Still, a new paper released by the Milken Institute School of Public Health at the George Washington University (GWSPH) describes how government enforcement of the False Claims Act against Medicare Advantage (MA) plans can undermine that goal.   

Health care wonks may know that MA plans incentivize efficiency and deliver quality health care while reducing costs by using what is known as a “capitated payment system.” For the rest of us, this is how it works: 

In a capitated payment system, the government pays health insurers a negotiated per-member monthly fee. It doesn’t matter how many times a patient enrolled in a MA plan visits a doctor in a given year; the government doesn’t pay more than the negotiated amount. Think of this as a bottomless brunch: you pay a flat fee that doesn’t increase, regardless of how many entrées you eat.  

A MA plan is different from traditional fee-for-service Medicare plans, where the government reimburses health care providers for each service they provide patients. Think of this as a traditional brunch: you pay for every entrée you order.  

As the study points out, in MA plans—and unlike in fee-for-service plans—the incentive to overbill for health care services does not exist since the health insurer negotiates a fixed monthly rate with the government with no cap on volume.  

This is where the False Claims Act (FCA) comes in. The FCA is a powerful—and punitive—enforcement tool used to weed out fraud against the government. However, in many cases, plaintiffs’ lawyers have transformed it into a profitable enterprise that hurts American businesses based on simple mistakes, technical non-compliance with Byzantine rules, or no violations of these confusing rules at all. That can be the case, particularly in the complex and highly regulated area of health care. 

In the health care space, the use of the FCA to address fraud in traditional, fee-for-service Medicare plans is, in theory, relatively straightforward, since it’s about the volume of health care services. The more services a health plan bills, the more money it is reimbursed from the government.  

The Department of Justice (DOJ) uses the FCA to go after MA plans where the capitated payment model is entirely different from traditional Medicare—and where the risk of overbilling for health care services shifts from the government to the private health plan. The study points out that this could happen even though the government “has long recognized Medicare Advantage plans should be treated differently under the fraud and abuse laws because they assume full financial risk for their enrollees.” 

As the GWSPH paper points out, the FCA could be modified to go after actual fraud and abuse without stifling health care innovation. The authors suggest two long term solutions:  

  • Amend the FCA to exempt MA plans that meet specific criteria from enforcement.   
  • Issue regulations “based on industry feedback to address the misalignment of FCA enforcement in the context of Medicare Advantage, particularly as it relates to the concept of overpayments and risk adjustments.” 

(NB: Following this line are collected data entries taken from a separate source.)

-- ==== Sys2Proof/Safety.lean ====
section
/-! DEFINITION. What a good state of the machine is, in the terms the statements use: no fault recorded
(spec/60_exceptions.md R164), and the relations between pieces of state that hold in every reachable state
(spec/10_state.md R29, spec/60_exceptions.md R160, R163). -/

namespace Sys2Proof.Machine

/-- R164: a run that recorded a fault did not run correctly. -/
def State.unfaulted (s : State) : Prop := s.fault.cause = .none

/-- R160, R163: the record and the program counter fit the cause. With this hardware's unbounded stack the cause
`StackOverflow` is never recorded. -/
def FaultFits (s : State) : Prop :=
  match s.fault.cause with
  | .none => s.fault.addr = 0 ∧ s.fault.info = 0
  | .emptyStack => s.pc = s.fault.addr + 2 ∧ s.fault.addr.toNat ≤ 0xFFE ∧ s.fault.info = 0 ∧ s.stack = []
  | .outOfBounds => s.pc = s.fault.addr + 2 ∧ s.fault.addr.toNat ≤ 0xFFE ∧ 0xFFF < s.fault.info
  | .fetchOutOfBounds => s.pc = s.fault.addr ∧ 0xFFE < s.pc.toNat ∧ s.fault.info = s.pc.toNat + 1
  | .stackOverflow => False

/-- The invariants of R29 (in the order given there) and of MEM's canonical form. -/
structure Inv (s : State) : Prop where
  memory    : s.mem.wf
  pcBound   : s.pc.toNat ≤ 0x10FE
  stack     : ∀ a ∈ s.stack, 2 ≤ a.toNat ∧ a.toNat ≤ 0x1000
  history   : s.hist.length ≤ Config.historyCap
  counter   : s.ctr < Config.cadence
  info      : s.fault.info < 2 ^ 17
  /-- KW_ARMED = 1 implies that the instruction before PC is `LD Vx,K` with x = KW_REG, and that it did not fault -/
  keyWait   : s.kwArmed = true → s.unfaulted ∧ 2 ≤ s.pc.toNat ∧ s.pc.toNat ≤ 0x1000 ∧
                decodeWord (s.mem.readWord (s.pc.toNat - 2)) = some (.ldVxK s.kwReg)
  faultFits : FaultFits s

/-! ## Frames -/

/-- Every byte of memory reads as before. -/
def KeepsMemory (s t : State) : Prop := ∀ a, t.mem.read a = s.mem.read a

/-- `t` is `s` but for V registers: every other register, the timers, the stack, the display, the keys, the fault
record, the trace and every byte of memory are unchanged. -/
def OnlyV (s t : State) : Prop := t = { s with v := t.v } ∧ KeepsMemory s t

/-- The register x alone may differ. -/
def OnlyVAt (x : Reg) (s t : State) : Prop := OnlyV s t ∧ ∀ r : Reg, r ≠ x → t.v[r] = s.v[r]

/-- The register x and VF alone may differ. -/
def OnlyVAtAndVF (x : Reg) (s t : State) : Prop := OnlyV s t ∧ ∀ r : Reg, r ≠ x → r ≠ VF → t.v[r] = s.v[r]

/-- The state a fault raised by the instruction before `PC` leaves (R163): `FAULT.addr` is `PC - 2` (log 13). -/
def faultEntry (c : Cause) (info : Nat) (s : State) : State :=
  { s with
    fault := { cause := c, addr := s.pc - 2, info := info }
    trace := s.trace ++ [.fault c (s.pc - 2) info] }

/-! ## Sprites -/

/-- The source bit of the sprite of `DRW Vx,Vy,n` that falls on the pixel (px, py), with no reduction of any coordinate
(R133, R134, decision D25) and bit 7 leftmost (R136, general knowledge G3; log 11). -/
def spriteHits (s : State) (x y : Reg) (n : BitVec 4) (px py : Nat) : Prop :=
  s.v[x].toNat ≤ px ∧ px < s.v[x].toNat + 8 ∧ s.v[y].toNat ≤ py ∧ py < s.v[y].toNat + n.toNat ∧
    (s.mem.read (s.i.toNat + (py - s.v[y].toNat))).getLsbD (7 - (px - s.v[x].toNat)) = true

end Sys2Proof.Machine
end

There are solutions the DOJ can enact now, however. It can follow the guidelines outlined in the Brand memo, and the two executive orders President Trump issued in October, and not pursue actions against MA plans based on sub-regulatory guidance. The DOJ also can use its authority under the Granston memo to dismiss qui tam cases that are based on similar theories. The memo notes that qui tam cases that are contrary to federal policy—in this context, those against MA plans that would serve to hamper innovation and thus lower costs in health care—should be considered for dismissal.  

Health care innovation is crucial to expanding access and lowering costs. The GWSPH paper lays out the case that as the Medicare program modernizes out of the fee-for-service model, the government’s use of the FCA to fight health care fraud should modernize as well.